I need a function that will take a string and "pascal case" it. The only indicator that a new word starts is an underscore. Here are some example strings that need to be cleaned up:

  1. price_old => Should be PriceOld
  2. rank_old => Should be RankOld

I started working on a function that makes the first character upper case:

public string FirstCharacterUpper(string value)
{
 if (value == null || value.Length == 0)
  return string.Empty;
 if (value.Length == 1)
  return value.ToUpper();
 var firstChar = value.Substring(0, 1).ToUpper();
 return firstChar + value.Substring(1, value.Length - 1);
}

The thing the above function doesn't do is remove the underscore and "ToUpper" the character to the right of the underscore.

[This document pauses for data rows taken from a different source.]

-- ==== Sys2Proof/Machine/State.lean ====
section
/-! DEFINITION. The state of the GL7680 as plain data, the reasons a command can stop, and the state after reset.
Registers stand in `State.flds` under the names of Machine/RegsA.lean to RegsD.lean; the other
structures hold what no register shows. -/
namespace Sys2Proof.Machine

/-! ## Mallet cores (R47 to R78) -/

/-- The kinds of producer that R65 tells apart. -/
inductive Prod where
  /-- a near load into a D register -/
  | nearLoad
  /-- a unit operation writing an accumulator -/
  | accUnit
  /-- a MOVE to a P, M, L or B register -/
  | addrMove
  /-- a MOVE to an LC, LS or LE register -/
  | loopMove
  /-- every other producer -/
  | plain
  deriving DecidableEq, Repr

/-- A write to a register that some consumer may not see yet (R65): register index (R47), value,
the bundle that issued it, and its kind of producer. -/
structure Pw where
  reg : Nat
  val : Acc
  at_ : Nat
  prod : Prod
  deriving DecidableEq, Repr

/-- What a far read returns: memory bytes, or a parameter read of R89. -/
inductive FarWhat where
  /-- `bytes` bytes at device address `a`, through a map entry of class `cls` -/
  | mem (cls a bytes : Nat)
  /-- GLD at device address `a`, sample index `j` -/
  | gld (a j : Nat)
  /-- XFADE on the page of device address `a`, sample index `j` -/
  | xfade (a j : Nat)
  /-- BSCL of bus `b`, sample index `j` -/
  | bscl (b j : Nat)
  deriving DecidableEq, Repr

/-- A far load whose data has not returned (R53): the locked registers with the issuing bundle, and
those that a later bundle has written; the task whose map and QoS it uses. -/
structure FarLoad where
  tid : Nat
  regs : List Nat
  at_ : Nat
  what : FarWhat
  spent : List Nat
  /-- index of the bundle that issued it -/
  pc : Nat
  /-- its place in the order of issue of all far accesses (R154) -/
  seq : Nat
  deriving DecidableEq, Repr

/-- A posted far store (R53): class and device address, bytes, value, index of the bundle that issued it, its
place in the order of issue of all far accesses (R154), and the task whose map and QoS it uses. -/
structure FarStore where
  tid : Nat
  cls : Nat
  addr : Nat
  bytes : Nat
  val : Nat
  pc : Nat
  seq : Nat
  deriving DecidableEq, Repr

/-- An entry of a post buffer (R97, R98). -/
inductive PostE where
  | post (tid flag : Nat)
  | deliver (tid slot val : Nat)
  deriving DecidableEq, Repr

/-- A run of a task on a core (R95): its task, instruction memory, shadows (logical page of cluster
SRAM, frame), post buffer in issue order, and whether it is a re-execution. -/
structure Run where
  tid : Nat
  memB : Bool
  shadows : List (Nat × Nat)
  posts : List PostE
  reexec : Bool
  deriving DecidableEq, Repr

/-- What a core holds aside during an urgent dispatch (R74): the preempted run, its TID, FRM and SIX,
its D0, P0–P3, M0–M3, L0–L3 and B0–B3, its posted stores, and whether it has been abandoned. -/
structure Aside where
  run : Run
  regs : List (Nat × Acc)
  stores : List FarStore
  dead : Bool
  deriving DecidableEq, Repr

/-- How a DONE that waits for posted stores ends the run (R33, R96). -/
inductive Ending where
  | commit | abandon
  deriving DecidableEq, Repr

/-- One mallet core. -/
structure Core where
  /-- register values that every consumer sees, by index (R47) -/
  rf : Tab Acc
  /-- residue tags that differ from the register's value mod 3 (R119): the difference -/
  tagErr : Tab Nat
  /-- writes not yet seen by every consumer, oldest first (R65) -/
  pend : List Pw
  /-- bundles counted for the distances of R65 -/
  bn : Nat
  /-- index of the next bundle -/
  pc : Nat
  /-- the target that applies after the next bundle, when that bundle is the delay slot of a taken branch -/
  delay : Option Nat
  /-- the next bundle is the delay slot of a branch, taken or not (R66) -/
  slot : Bool
  /-- the run in progress -/
  run : Option Run
  /-- the first bundle of the run's grant has not completed -/
  entry : Bool
  /-- far loads whose data has not returned -/
  loads : List FarLoad
  /-- posted far stores not yet completed -/
  stores : List FarStore
  /-- DIRECT stores of runs that have ended otherwise than by DONE, not yet completed (R30) -/
  late : List FarStore
  /-- a DONE that waits for the stores of its run -/
  ending : Option Ending
  /-- the run held aside by an urgent dispatch -/
  aside : Option Aside
  /-- an urgent run is in progress -/
  urgent : Bool
  /-- the task and the instruction memory of an urgent run that has ended, in use until RETT (R74) -/
  lent : Option (Nat × Bool)
  /-- asynchronous traps requested and not yet taken (R69) -/
  wantBreak : Bool
  wantStep : Bool
  wantUrgent : Option Nat
  /-- a held core may execute one bundle (CCTRL.STEP) -/
  stepping : Bool
  /-- SR.RES of a stopped core is 1 -/
  stopFrame : Option Nat
  /-- retirement at the next downbeat, with the cause of its record (R141), 0x100 added where it is an escalation
  (R371), 0x200 where an injected error would cause it and it is only recorded (R373) -/
  retire : Option Nat
  /-- grant order, for R137 -/
  granted : Nat
  /-- the core is RETIRED until the warden restores it (R141) -/
  retired : Bool
  deriving DecidableEq, Repr

/-- A core that holds nothing. -/
def Core.reset : Core :=
  { rf := [], tagErr := [], pend := [], bn := 0, pc := 0, delay := none, slot := false, run := none
    entry := false, loads := [], stores := [], late := [], ending := none, aside := none, urgent := false
    lent := none, wantBreak := false, wantStep := false, wantUrgent := none, stepping := false
    stopFrame := none, retire := none, granted := 0, retired := false }

/-! ## The dispatcher (R121 to R144) -/

/-- A parameter page as an earlier epoch had it, kept for a run first granted at that epoch (R36):
its kind, change in progress, its start and length, and the bytes of TARGET and ACTIVE. -/
structure PageImage where
  glide : Bool
  chg : Bool
  j0 : Nat
  kk : Nat
  target : List Byte
  active : List Byte
  deriving DecidableEq, Repr

/-- A fault stop of a task's run: core, stop code, pc, frame, and whether it was injected (R34, R37, R38). -/
structure Stop where
  core : Nat
  code : Nat
  /-- the check that fired (R38) -/
  check : Nat
  pc : Nat
  frame : Nat
  inj : Bool
  /-- the core's earlier stop was still being handled (R371) -/
  nest : Bool
  deriving DecidableEq, Repr

/-- The working state of a context beside its record and CTXSTAT (R125 to R143). -/
structure Ctx where
  /-- non-counting flags -/
  flags : Nat
  /-- counts of counting flags -/
  counts : Tab Nat
  /-- values delivered to each slot, oldest first; the first fills the slot (R138) -/
  slots : Tab (List Nat)
  /-- operands taken at the first grant, kept for a re-execution (R138) -/
  operands : List (Nat × Nat)
  /-- argument word of the first grant (R132, R35) -/
  arg : Nat
  /-- n of the frame of the first grant (R24, R36) -/
  frame : Nat
  /-- SIX of that frame (R24, R35) -/
  six : Nat
  /-- instruction memory of the first grant (R59) -/
  memB : Bool
  /-- the run counts as in progress from its first grant (R183) -/
  live : Bool
  /-- pages changed since the first grant, as they were (R36) -/
  oldPages : Tab PageImage
  /-- bus factors changed since the first grant: bus to (old, new, j0, kk) -/
  oldBuses : Tab (Nat × Nat × Nat × Nat)
  /-- fault stops of the task's runs (R37, R38) -/
  stops : List Stop
  /-- the frame of the last fault stop and how many there were in it, kept over DONE (R37) -/
  faults : Nat × Nat
  /-- samples by which the gain stands below 1, 0 to N; while it rises, at the first sample of the frame `rise` (R42, R43) -/
  fall : Nat
  /-- the frame in which the gain began to rise -/
  rise : Option Nat
  /-- n of the last frame in which the task missed -/
  missAt : Option Nat
  deriving DecidableEq, Repr

/-- A context that holds nothing. -/
def Ctx.reset : Ctx :=
  { flags := 0, counts := [], slots := [], operands := [], arg := 0, frame := 0, six := 0, memB := false
    live := false, oldPages := [], oldBuses := [], stops := [], faults := (0, 0), fall := 0, rise := none
    missAt := none }

/-- An entry of a ready list (R133): task, home cluster, level, enqueue sequence, re-execution mark. -/
structure ReadyE where
  tid : Nat
  cluster : Nat
  level : Nat
  seq : Nat
  mark : Bool
  deriving DecidableEq, Repr

/-- The dispatcher's own state. -/
structure Disp where
  /-- a downbeat falls in the next step (R130 item 1) -/
  downbeat : Bool
  /-- the ready lists, each in order; marked entries stand before unmarked ones of their list -/
  ready : List ReadyE
  /-- next enqueue sequence, 32 bits -/
  enq : Nat
  /-- HELD tasks in the order in which they became held -/
  held : List Nat
  /-- cores blocked in FETCH since an earlier step, in the order of R134 -/
  fetchQ : List Nat
  /-- cores that have entered FETCH since the last step -/
  fetchNew : List Nat
  /-- host commands for the next step, and those staged with DB -/
  cmds : List DispCmd
  dbCmds : List DispCmd
  /-- commands of a lead written too late for the next downbeat (R343) -/
  lateCmds : List DispCmd
  /-- contexts whose run has ended, for step 3: TID and whether it is re-queued -/
  endings : List (Nat × Bool)
  /-- tasks whose give-up time has been reached since the last step -/
  due : List Nat
  /-- tasks whose give-up actions have been taken in this frame -/
  gaveUp : List Nat
  /-- released posts and deliveries, each with the steps it waits beyond the next (R101), then host posts, for step 5 -/
  posts : List (Nat × PostE)
  hostPosts : List (Nat × Nat)
  /-- sources that have fired -/
  fired : List Nat
  /-- updates left over from earlier steps: next entry, entries left -/
  subs : List (Nat × Nat)
  /-- contexts to evaluate in step 6 -/
  changed : List Nat
  /-- tasks that have joined a list in this step, unmarked (R137) -/
  newReady : List Nat
  /-- urgent tasks reserved for a core being preempted (R137) -/
  reserved : List (Nat × Nat)
  /-- RESTORE requests waiting for the downbeat -/
  restores : List Nat
  /-- grants made so far, for the order of R137 -/
  grants : Nat
  /-- time of the last DONE or abandonment of a deadline task in the frame (R44) -/
  lastEnd : Option Nat
  deriving DecidableEq, Repr

/-- A dispatcher that holds nothing. -/
def Disp.reset : Disp :=
  { downbeat := false, ready := [], enq := 0, held := [], fetchQ := [], fetchNew := [], cmds := [], dbCmds := [], lateCmds := []
    endings := [], due := [], gaveUp := [], posts := [], hostPosts := [], fired := [], subs := []
    changed := [], newReady := [], reserved := [], restores := [], grants := 0, lastEnd := none }

/-- The mark of an OUTPUT page (R41 to R43): the gain at a block's first sample in frame `frame` is (N − fall)/N; it
falls by 1/N per sample in each miss, or rises by 1/N per sample up to 1, from frame to frame, where `rising`. -/
structure Mark where
  silence : Bool
  rising : Bool
  fall : Nat
  frame : Nat
  deriving DecidableEq, Repr

/-- Cluster SRAM frames (R147): the remap per logical page (cluster × 3,072 + page to frame), the
pool of each cluster, pages that a commit or a fallback has changed since
the last digest (R345), and the marks of OUTPUT pages. -/
structure Sram where
  remap : Tab Nat
  pool : Tab (Option (List Nat))
  dirty : List Nat
  marks : Tab (Option Mark)
  deriving DecidableEq, Repr

/-! ## Integrity, host, configuration (chapters 16 and 17) -/

/-- A record before it is numbered and written (R364): class, flags, check, cause, unit, detail bytes. -/
structure Rec where
  cls : Nat
  injected : Bool
  nested : Bool
  escalated : Bool
  check : Nat
  cause : Nat
  utype : Nat
  uinst : Nat
  detail : List Nat
  deriving DecidableEq, Repr

/-- The armed injection (R372): check, unit type and instance, argument, offset, events left. -/
structure Inj where
  check : Nat
  utype : Nat
  uinst : Nat
  arg : Nat
  offs : Nat
  left : Nat
  deriving DecidableEq, Repr

/-- Integrity state that no register shows. -/
structure Integ where
  /-- records of one step wait in `batch` while `batching`, to be written in the order of R368 -/
  batching : Bool
  batch : List Rec
  /-- rings that have dropped a record since the last one written (R369) -/
  gaps : List Nat
  /-- last record let through per unit and cause: utype, uinst, cause, TIME (R367) -/
  rates : List (Nat × Nat × Nat × Nat)
  /-- units whose error is in handling (R371): utype, uinst -/
  handling : List (Nat × Nat)
  /-- macros with a further error while their repair was pending, injected or not (R371, R373) -/
  further : List (Nat × Bool)
  /-- FATREC holds a record (R370) -/
  latched : Bool
  /-- a record of class FATAL has been written since reset (R349) -/
  fatal : Bool
  inj : Option Inj
  /-- memory words with injected wrong bits: word (device address / 8) and how many, 1 or 2 (R372) -/
  flips : List (Nat × Nat)
  /-- poisoned words whose bits fail in the memory, not by an injection (R163) -/
  worn : List Nat
  /-- words with one failing bit in rows beyond repair: corrected at every read (R163) -/
  stuck : List Nat
  /-- the check behind the last error response, 0 where none, and whether its error was injected (R38, R373) -/
  err : Nat × Bool
  deriving DecidableEq, Repr

/-- Host-side state that no register shows: rings whose MSI-X signal is spent (R380), vectors
signalled (function, vector) newest first, the three copies of each configuration word (R393). -/
structure HostSt where
  spent : List Nat
  /-- rings whose RPI − RCI was 0 at the last host write of RCI; a ring not listed as `busy` was empty -/
  busy : List Nat
  msix : List (Nat × Nat)
  cfg : Tab (Nat × Nat × Nat)
  /-- a configuration apply has stored a signature (R393) -/
  signed : Bool
  /-- events written per ring (R386) -/
  events : Tab Nat
  deriving DecidableEq, Repr

/-- What the last host access was answered (R376, R377); the model's own output. -/
inductive Resp where
  | none
  | ok (data : List Word)
  | error
  deriving DecidableEq, Repr
/-! ## Parameter epochs (R174 to R195) -/
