-- ==== Sys2Proof/Machine/Network.lean ====
section
/-! DEFINITION. Ethernet MACs, frame classification, receive and transmit streams, host frames (R247 to R260, R263, R264, R269). -/
namespace Sys2Proof.Machine

/-! ## Frames (layouts of Ethernet, 802.1Q, IPv4, UDP, RTP and IEEE 1722: log entry 21) -/

/-- An Ethernet frame without FCS: addresses, number of tags, VID of the tag, EtherType, payload. -/
structure Eth where
  dst : Nat
  tags : Nat
  vid : Option Nat
  ety : Nat
  body : List Byte

def parseEth (b : List Byte) : Eth :=
  let e := beAt b 12 2
  if e = 0x8100 then
    let e2 := beAt b 16 2
    ⟨beAt b 0 6, if e2 = 0x8100 then 2 else 1, some (beAt b 14 2 % 4096), e2, b.drop 18⟩
  else ⟨beAt b 0 6, 0, none, e, b.drop 14⟩

/-- A UDP datagram in an IPv4 packet without options and not a fragment (R247). -/
structure Udp where
  src : Nat
  dst : Nat
  sport : Nat
  dport : Nat
  csum : Nat
  dgram : List Byte

def parseUdp (e : Eth) : Option Udp :=
  let b := e.body
  let len := beAt b 2 2
  if e.ety = 0x0800 ∧ beAt b 0 1 = 0x45 ∧ beAt b 6 2 % 2 ^ 14 = 0 ∧ beAt b 9 1 = 17 ∧ 28 ≤ len ∧ len ≤ b.length then
    let d := (b.take len).drop 20
    let ul := beAt d 4 2
    if 8 ≤ ul ∧ ul ≤ d.length then some ⟨beAt b 12 4, beAt b 16 4, beAt d 0 2, beAt d 2 2, beAt d 6 2, d.take ul⟩ else none
  else none

/-- Sum of 16-bit words, the last byte padded. -/
def sum16 : List Byte → Nat
  | a :: b :: t => 256 * a.toNat + b.toNat + sum16 t
  | [a] => 256 * a.toNat
  | [] => 0

/-- Ones' complement of a sum folded to 16 bits. -/
def fold16 (x : Nat) : Nat :=
  let y := x % 65536 + x / 65536
  let y := y % 65536 + y / 65536
  65535 - (y % 65536 + y / 65536)

/-- The UDP checksum of a datagram whose checksum field is taken as 0. -/
def udpSum (src dst : Nat) (d : List Byte) : Nat :=
  let x := fold16 (sum16 (beBytes src 4 ++ beBytes dst 4) + 17 + d.length + sum16 (d.take 6 ++ [0, 0] ++ d.drop 8))
  if x = 0 then 65535 else x

/-- The PTP message of a frame and whether it came over UDP (R248). -/
def ptpOf (e : Eth) : Option (Bool × List Byte) :=
  if e.ety = 0x88F7 then some (false, e.body)
  else match parseUdp e with
    | some u => if u.dport = 319 ∨ u.dport = 320 then some (true, u.dgram.drop 8) else none
    | none => none

/-! ## Stream descriptors (R249 to R252) -/

def State.rsWord (s : State) (i w : Nat) : Nat := s.rd (NET_RSDATA_WORD (i * 16 + w))
def State.tsWord (s : State) (i w : Nat) : Nat := s.rd (NET_TSDATA_WORD (i * 16 + w))

/-- S of a packet time (R251). -/
def State.ptimeS (s : State) (p : Nat) : Nat := (if p = 0 then 6 else if p = 1 then 12 else if p = 2 then 16 else 48) * (s.fs / 16)
/-- Packets per second. -/
def ptimeRate (p : Nat) : Nat := if p = 0 then 8000 else if p = 1 then 4000 else if p = 2 then 3000 else 1000

/-- Word-0 fields shared by both directions. -/
def dAvtp (w : Nat) : Bool := bit w 1
def dPorts (w : Nat) : Nat := bits w 2 4
def dBytes (w : Nat) : Nat := bits w 6 2 + 2
def dCh (w : Nat) : Nat := bits w 10 6 + 1
def dTb (w : Nat) : Nat := bits w 18 3

def State.payload (s : State) (w : Nat) : Nat := s.ptimeS (bits w 8 2) * dCh w * dBytes w

/-- One MAC or one pair (R247, R249). -/
def portsOk (p : Nat) : Bool := p == 1 || p == 2 || p == 4 || p == 8 || p == 3 || p == 12
def isPair (p : Nat) : Bool := p == 3 || p == 12

/-- Stream bandwidth in bits per second (R252). -/
def State.bandwidth (s : State) (w : Nat) : Nat :=
  ptimeRate (bits w 8 2) * 8 * (s.payload w + (if dAvtp w then 62 else 82) + (if bit w 30 then 4 else 0))

/-- Bandwidth of the enabled transmit streams on MAC `m`. -/
def State.macLoad (s : State) (m : Nat) : Nat :=
  (List.range 1024).foldl (fun n i => let w := s.tsWord i 0; if bit w 0 && bit (dPorts w) m then n + s.bandwidth w else n) 0

/-- Channels `[a, a + n)` overlap those of another enabled stream of a direction. -/
def overlaps (ws : List (Nat × Nat)) (a n : Nat) : Bool := ws.any fun q => decide (q.1 < a + n) && decide (a < q.1 + q.2)

def State.tbNamed (s : State) (t : Nat) : Bool := t == 0 || (decide (t ≤ 4) && s.on (TIME_TBCTRL_EN (t - 1)))

/-- Jitter depth in samples (R254, R269). -/
def State.jd (s : State) : Nat := 256 * 2 ^ s.rd NET_JCFG_JD

/-- The ERR code of a receive descriptor, 0 where it may be enabled (R252). -/
def State.rsErr (s : State) (i : Nat) : Nat :=
  let w := s.rsWord i
  let first := bits (w 1) 0 12
  let others := ((List.range 1024).filter fun q => q ≠ i && bit (s.rsWord q 0) 0).map fun q => (bits (s.rsWord q 1) 0 12, dCh (s.rsWord q 0))
  let avtp := dAvtp (w 0)
  if !portsOk (dPorts (w 0)) then 1
  else if overlaps others first (dCh (w 0)) || decide (4096 < first + dCh (w 0)) then 2
  else if 1440 < s.payload (w 0) then 3
  else if !s.tbNamed (dTb (w 0)) then 5
  else if bits (w 0) 6 2 == 3 || bits (w 0) 16 2 == 3 || bits (w 0) 22 10 != 0 || bits (w 1) 12 4 != 0 || bits (w 1) 25 7 != 0
      || bits (w 2) 11 5 != 0 || bits (w 2) 29 3 != 0 || (!avtp && bits (w 4) 25 7 != 0) || bits (w 7) 7 25 != 0
      || (List.range 8).any (fun q => w (8 + q) != 0) then 6
  else if s.jd < bits (w 2) 0 11 + s.fs then 7
  else 0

Also, any ideas about how to pascal case a string that doesn't have any indicators (like the underscore). For example:

  1. companysource
  2. financialtrend
  3. accountingchangetype

The major challenge here is determining where one word ends and another starts. I guess I would need some sort of lookup dictionary to determine where new words start? Are there libraries our there to do this sort of thing already?

Thanks,

Paul

Paul Fryer
  • 9,268
  • 14
  • 61
  • 93
  • 4
    One quick comment - that's Pascal case. Camel case starts with a lower case, e.g. `rankOld`. – Jon Skeet Aug 02 '10 at 09:50
  • 1
    @Jon O, good to know..updating... – Paul Fryer Aug 02 '10 at 09:52
  • 1
    Another quick comment - it's not necessary to specify a length when you want the entire substring from a certain starting point. So instead of value.Substring(1, value.Length - 1) you can simply do value.Substring(1). – Anton Aug 02 '10 at 09:54
  • @Anton Thanks for the tip, I'll start using the shorter overload. – Paul Fryer Aug 02 '10 at 09:57
  • 1
    Word of warning: if you go down the dictionary route to identify components of a string with no indicator of where each word begins and ends, then be very careful otherwise you can end up with unexpected results -- the folks at expertsexchange can probably tell you more about this problem. – Paul Ruane Aug 02 '10 at 10:03

6 Answers6

23

You can use the TextInfo.ToTitleCase method then remove the '_' characters.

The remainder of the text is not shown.